Через пару дней в сопровождении нескольких крепких, одетых в штатское людей, Гонсалес совершил увлекательное путешествие из Одессы в Москву по железной дороге. Во время поездки он находился в купе арестантского вагона, в котором все окна были закрыты наглухо. Прекрасные виды русской природы, естественно, промелькнули мимо его глаз, но это Педро не огорчило, потому что все подобные достопримечательности он уже видел в сорок втором году.
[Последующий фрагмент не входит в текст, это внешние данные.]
/-- R102, R103: the long case is `k = ceil((n - 64) / 32)` half digests of the chain, then one whole digest of the remaining
33 to 64 bytes. -/
def Obligations.LongHashIsAChainOfHalfDigests : Prop :=
  ∀ (n : Nat) (msg : List Byte), 64 < n → n ≤ 2 ^ 32 - 1 →
    let pre := le32 n ++ msg
    let k := (n - 64 + 31) / 32
    1 ≤ k ∧ 33 ≤ n - 32 * k ∧ n - 32 * k ≤ 64 ∧ 32 * k ≤ n ∧
    hlong n msg = (List.range k).flatMap (fun j => (chainDigest pre j).take 32) ++
      blake2b (n - 32 * k) (chainDigest pre (k - 1))

/-- R104: `B2B_LONG`: the three errors in their order change nothing but ERR and STATUS; otherwise the long hash of the
source window stands in OUT and the unit is clear. -/
def Obligations.LongDeliversTheLongHash : Prop :=
  ∀ s : State, Memory.wf 0 s.outb →
    (s.b2b.active = true → exec .b2bLong s = .next (reported 17 s)) ∧
    (s.b2b.active = false → (s.reg.outlen.toNat = 0 ∨ s.cfg.outBytes < s.reg.outlen.toNat) →
      exec .b2bLong s = .next (reported 18 s)) ∧
    (s.b2b.active = false → 1 ≤ s.reg.outlen.toNat → s.reg.outlen.toNat ≤ s.cfg.outBytes → ¬ SrcInRange s →
      exec .b2bLong s = .next (reported 19 s)) ∧
    (s.b2b.active = false → 1 ≤ s.reg.outlen.toNat → s.reg.outlen.toNat ≤ s.cfg.outBytes → SrcInRange s →
      ∃ t, exec .b2bLong s = .next t ∧
        OutHolds s.reg.outlen.toNat (hlong s.reg.outlen.toNat (sourceBytes s)) s t ∧ UnitIsZero t.b2b ∧
        t = reported 0 { s with b2b := t.b2b, outb := t.outb, reg := { s.reg with outcnt := t.reg.outcnt } })

/-! ## Argon2id: validation and derivation -/

/-- R110, R162, R164 to R175: with no hash in progress `A2ID_HASH` reports the first of the twelve checks that fails, in
their order; IN and the engine's registers and the unit are cleared, and nothing else changes. -/
def Obligations.HashReportsTheFirstFailingCheck : Prop :=
  ∀ (s : State) (code : BitVec 5), s.b2b.active = false → firstFailure s = some code →
    ∃ t, exec .a2idHash s = .next t ∧ t.NoSecretLeft 0 ∧ (∀ a, s.cfg.inBytes ≤ a → readIn t a = readIn s a) ∧
      (∀ j, t.eng.readWM j = s.eng.readWM j) ∧
      t = reported code { s with b2b := t.b2b, eng := t.eng, inb := t.inb }

/-- R111, R176: a request that passes the checks and is larger than the installed memory is `Err(MEMORY_ALLOCATION)`,
code 13: the derived sizes are visible, OUT, OUTCNT and WM are unchanged, IN and the engine's registers are cleared. -/
def Obligations.HashReportsMissingMemory : Prop :=
  ∀ s : State, s.b2b.active = false → firstFailure s = none → s.cfg.capBlocks < blocksOf s →
    ∃ t, exec .a2idHash s = .next t ∧ t.NoSecretLeft 0 ∧ (∀ a, s.cfg.inBytes ≤ a → readIn t a = readIn s a) ∧
      (∀ j, t.eng.readWM j = s.eng.readWM j) ∧
      t = reported 13 { withSizes s with b2b := t.b2b, eng := t.eng, inb := t.inb }

/-- R112: the derivation, in the registers it writes, with no wrap-around: `memory_blocks` is the memory cost rounded down
to a multiple of `4p`, and the three values are the numbers of the rule. -/
def Obligations.DeriveRoundsMemoryDown : Prop :=
  ∀ s : State, 1 ≤ s.reg.lanes.toNat → 8 * s.reg.lanes.toNat ≤ s.reg.mCost.toNat →
    (derive s).reg.memblks.toNat = s.reg.mCost.toNat - s.reg.mCost.toNat % (4 * s.reg.lanes.toNat) ∧
    (derive s).reg.memblks.toNat = blocksOf s ∧
    (derive s).reg.seglen.toNat = segOf s ∧
    (derive s).reg.lanelen.toNat = 4 * segOf s ∧
    derive s = withSizes s

/-- R117: the bounds on the registers `derive` writes that follow when the twelve checks pass. -/
def Obligations.DerivedSizesAreBounded : Prop :=
  ∀ s : State, validate s = none →
    let p := s.reg.lanes.toNat
    let m := s.reg.mCost.toNat
    let r := (derive s).reg
    1 ≤ p ∧ 2 ≤ r.seglen.toNat ∧ 8 ≤ r.lanelen.toNat ∧
    8 * p ≤ r.memblks.toNat ∧ r.memblks.toNat ≤ m ∧ m - r.memblks.toNat < 4 * p ∧
    r.memblks.toNat = p * r.lanelen.toNat

/-! ## Argon2id: block mixing -/

/-- R125: `fBlaMka` as arithmetic on numbers. -/
def Obligations.FBlaMkaIsMultiplyAdd : Prop :=
  ∀ x y : Word,
    (fBlaMka x y).toNat = (x.toNat + y.toNat + 2 * (x.toNat % 2 ^ 32) * (y.toNat % 2 ^ 32)) % 2 ^ 64

/-- R127: "`P` is a bijection on 1024-bit values". -/
def Obligations.PermutationIsABijection : Prop :=
  Function.Bijective permP

/-- R128, R129: each mixing pass applies `P` to its eight groups: what stands at the places of a group afterwards is `P` of
what stood there before, and every word of the block lies in exactly one group of each pass. -/
def Obligations.PassesPermuteTheirGroups : Prop :=
  (∀ (r : Block) (i : Fin 8),
    (Vec16.ofFn fun k => (firstPass r)[rowIndex i k]) = permP (Vec16.ofFn fun k => r[rowIndex i k]) ∧
    (Vec16.ofFn fun k => (secondPass r)[columnIndex i k]) = permP (Vec16.ofFn fun k => r[columnIndex i k])) ∧
  (∀ (i : Fin 8) (j : Fin 8) (e : Fin 2),
    (columnIndex i ⟨2 * j.val + e.val, by omega⟩).val = 2 * i.val + 16 * j.val + e.val) ∧
  (∀ (i : Fin 8) (k : Fin 16), (rowIndex i k).val = 16 * i.val + k.val) ∧
  (∀ w : Fin 128, (∃! p : Fin 8 × Fin 16, rowIndex p.1 p.2 = w) ∧ ∃! p : Fin 8 × Fin 16, columnIndex p.1 p.2 = w)

/-- R131: `fill_block` writes the one target block, `Pmix(ref ^ prev) ^ (ref ^ prev)`, XORed with the old contents when
`with_xor` is set, from the contents before the write; `R` and `Z` hold what the rule leaves in them; every other block and
every other register of the engine is unchanged. -/
def Obligations.FillBlockWritesTheTargetOnly : Prop :=
  ∀ (e : Engine) (prev ref cur : Nat) (withXor : Bool), Memory.wf Block.zero e.wm →
    let e' := fillBlock prev ref cur withXor e
    let x := (e.readWM ref).xor (e.readWM prev)
    (∀ k : Fin 128, (e'.readWM cur)[k] =
      if withXor = true then (mixPasses x)[k] ^^^ x[k] ^^^ (e.readWM cur)[k] else (mixPasses x)[k] ^^^ x[k]) ∧
    e'.blockR = mixPasses x ∧
    (∀ k : Fin 128, e'.blockZ[k] = if withXor = true then x[k] ^^^ (e.readWM cur)[k] else x[k]) ∧
    (∀ j, j ≠ cur → e'.readWM j = e.readWM j) ∧
    Memory.wf Block.zero e'.wm ∧
    e' = { e with blockR := e'.blockR, blockZ := e'.blockZ, wm := e'.wm }

/-- R131, corner case (95_test_vectors.md M5): equal previous and reference contents give the zero block, or the old block
when `with_xor` is set. -/
def Obligations.FillBlockOfEqualBlocks : Prop :=
  ∀ (e : Engine) (prev ref cur : Nat), Memory.wf Block.zero e.wm → e.readWM ref = e.readWM prev →
    (fillBlock prev ref cur false e).readWM cur = Block.zero ∧
    (fillBlock prev ref cur true e).readWM cur = e.readWM cur

/-- R133: `next_addresses` increments the counter word before use and applies the block mixing twice:
`ADDR = Q(Q(INP))`, `Q(X) = Pmix(X) ^ X`. -/
def Obligations.NextAddressesMixesTheInputTwice : Prop :=
  ∀ e : Engine, e.zeroB = Block.zero →
    let e' := nextAddresses e
    e'.inp[6] = e.inp[6] + 1 ∧ (∀ k : Fin 128, k.val ≠ 6 → e'.inp[k] = e.inp[k]) ∧
    e'.addr = mixed (mixed e'.inp) ∧
    e' = { e with inp := e'.inp, addr := e'.addr, blockR := e'.blockR, blockZ := e'.blockZ }

/-- R8, R43: the little-endian conversions between 1024 bytes and a block are inverse to each other. -/
def Obligations.BlockBytesRoundTrip : Prop :=
  (∀ x : Block, x.bytes.length = 1024 ∧ Block.words x.bytes = x) ∧
  (∀ b : List Byte, b.length = 1024 → (Block.words b).bytes = b)
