-- ==== Sys2Proof/Laws/Commands.lean ====
section
/-! SUPPORT. Everything a command and a step can answer, said once: one inversion lemma each. -/

namespace Sys2Proof.Machine

theorem next_inj {s t : State} (h : (Host.Outcome.next s : Host.Outcome State Fault Refusal) = .next t) : s = t := by
  cases h; rfl

theorem exec_b2bInit_cases {n : Nat} {s t : State} (h : exec (.b2bInit n) s = .next t) :
    (badDigestLen n = true ∧ t = finish ErrKind.b2bOutlen.code s) ∨
    (badDigestLen n = false ∧ t = finish 0 { s with b2b := initUnit n }) := by
  simp only [exec, execB2bInit, raiseErr, complete] at h
  cases hb : badDigestLen n <;> simp only [hb, Bool.false_eq_true, if_false, if_true] at h <;> cases h <;> simp

theorem exec_b2bUpdate_cases {s t : State} (h : exec .b2bUpdate s = .next t) :
    (s.b2b.active = false ∧ t = finish ErrKind.b2bState.code s) ∨
    (s.b2b.active = true ∧ srcPastEnd s = true ∧ t = finish ErrKind.srcRange.code s) ∨
    (s.b2b.active = true ∧ srcPastEnd s = false ∧
      t = finish 0 { s with b2b := absorb (srcBytes s) s.b2b }) := by
  simp only [exec, execB2bUpdate, raiseErr, complete] at h
  cases ha : s.b2b.active <;> cases hp : srcPastEnd s <;>
    simp only [ha, hp, Bool.not_false, Bool.not_true, Bool.false_eq_true, if_false, if_true] at h <;> cases h <;> simp

theorem exec_b2bFinal_cases {s t : State} (h : exec .b2bFinal s = .next t) :
    (s.b2b.active = false ∧ t = finish ErrKind.b2bState.code s) ∨
    (s.b2b.active = true ∧
      t = finish 0 (clearUnit (writeResult s.b2b.outlen.toNat (digest s.b2b) s))) := by
  simp only [exec, execB2bFinal, raiseErr, complete] at h
  cases ha : s.b2b.active <;>
    simp only [ha, Bool.not_false, Bool.not_true, Bool.false_eq_true, if_false, if_true] at h <;> cases h <;> simp

theorem exec_b2bLong_cases {s t : State} (h : exec .b2bLong s = .next t) :
    (s.b2b.active = true ∧ t = finish ErrKind.b2bState.code s) ∨
    (s.b2b.active = false ∧ badLongLen s = true ∧ t = finish ErrKind.b2bOutlen.code s) ∨
    (s.b2b.active = false ∧ badLongLen s = false ∧ srcPastEnd s = true ∧ t = finish ErrKind.srcRange.code s) ∨
    (s.b2b.active = false ∧ badLongLen s = false ∧ srcPastEnd s = false ∧
      t = finish 0 (clearUnit (writeResult s.reg.outlen.toNat (hlong s.reg.outlen.toNat (srcBytes s)) s))) := by
  simp only [exec, execB2bLong, raiseErr, complete] at h
  cases ha : s.b2b.active <;> cases hb : badLongLen s <;> cases hp : srcPastEnd s <;>
    simp only [ha, hb, hp, Bool.false_eq_true, if_false, if_true] at h <;> cases h <;> simp

theorem exec_a2idHash_cases {s t : State} (h : exec .a2idHash s = .next t) :
    (s.b2b.active = true ∧ t = finish ErrKind.b2bState.code s) ∨
    (s.b2b.active = false ∧ ∃ k, validate s = some k ∧ t = finish k.code (zeroize 0 s)) ∨
    (s.b2b.active = false ∧ validate s = none ∧ overCapacity (derive s) = true ∧
      t = finish ErrKind.memoryAllocation.code (zeroize 0 (derive s))) ∨
    (s.b2b.active = false ∧ validate s = none ∧ overCapacity (derive s) = false ∧
      t = finish 0 (zeroize (derive s).reg.memblks.toNat (finalizeHash (derive s)))) := by
  simp only [exec, execA2idHash, raiseErr, complete] at h
  cases ha : s.b2b.active <;> cases hv : validate s <;> cases ho : overCapacity (derive s) <;>
    simp only [ha, hv, ho, Bool.false_eq_true, if_false, if_true] at h <;> cases h <;> simp

/-- What serving an access can answer. -/
theorem serve_cases {a : Access} {s t : State} (h : serve a s = .next t) :
    (∃ w, a = .writeReg cmdIndex w ∧ runWord w (writeReg s cmdIndex w) = .next t) ∨
    (∃ i v, a = .writeReg i v ∧ i ≠ cmdIndex ∧ t = writeReg s i v) ∨
    (∃ i, a = .readReg i ∧ t = answer (.word (readReg s i)) s) ∨
    (∃ o b, a = .writeIn o b ∧ t = writeInByte o b s) ∨
    (∃ o, a = .readOut o ∧ t = answer (.byte (readOutByte o s)) s) ∨
    (a = .reset ∧ t = resetEvent s) := by
  cases a with
  | writeReg i v =>
    by_cases hi : i = cmdIndex
    · subst hi; rw [serve, if_pos rfl] at h; exact .inl ⟨v, rfl, h⟩
    · rw [serve, if_neg hi] at h; cases h; exact .inr (.inl ⟨i, v, rfl, hi, rfl⟩)
  | readReg i => cases h; exact .inr (.inr (.inl ⟨i, rfl, rfl⟩))
  | writeIn o b => cases h; exact .inr (.inr (.inr (.inl ⟨o, b, rfl, rfl⟩)))
  | readOut o => cases h; exact .inr (.inr (.inr (.inr (.inl ⟨o, rfl, rfl⟩))))
  | reset => cases h; exact .inr (.inr (.inr (.inr (.inr ⟨rfl, rfl⟩))))

/-- What running a word can answer. -/
theorem runWord_cases {w : Word32} {s t : State} (h : runWord w s = .next t) :
    (∃ i, decode w = .ok i ∧ exec i s = .next t) ∨
    (∃ r, decode w = .error r ∧ t = finish ErrKind.cmdIllegal.code s) := by
  unfold runWord at h
  cases hd : decode w with
  | ok i => simp only [hd] at h; exact .inl ⟨i, rfl, h⟩
  | error r => simp only [hd, raiseErr] at h; cases h; exact .inr ⟨r, rfl, rfl⟩

/-- What a step can answer: nothing pending, or one access served. -/
theorem step_cases {s t : State} (h : step s = .next t) :
    (s.host.pending = [] ∧ t = s) ∨
    (∃ a rest, s.host.pending = a :: rest ∧ serve a { s with host := { s.host with pending := rest } } = .next t) := by
  unfold step serveNext at h
  cases hp : s.host.pending with
  | nil => simp only [hp] at h; cases h; exact .inl ⟨rfl, rfl⟩
  | cons a rest => simp only [hp] at h; exact .inr ⟨a, rest, rfl, h⟩

end Sys2Proof.Machine
end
В нынешней камере окна не было вообще, хотя куда, спрашивается, можно смотреть из глубины в десять метров? Точнее, одно окошко все-таки имелось. Оно располагалось в железной двери камеры, и было закрыто с противоположной стороны. Над ним находился круглый большой глазок. В нем, почему-то, не было стекла. Педро подумалось, что при большом желании можно легко плюнуть в глаз надсмотрщику, а еще лучше – ткнуть в него пальцем. Интересно, каковы будут последствия для человека, совершившего такой бесполезный, но приятный поступок?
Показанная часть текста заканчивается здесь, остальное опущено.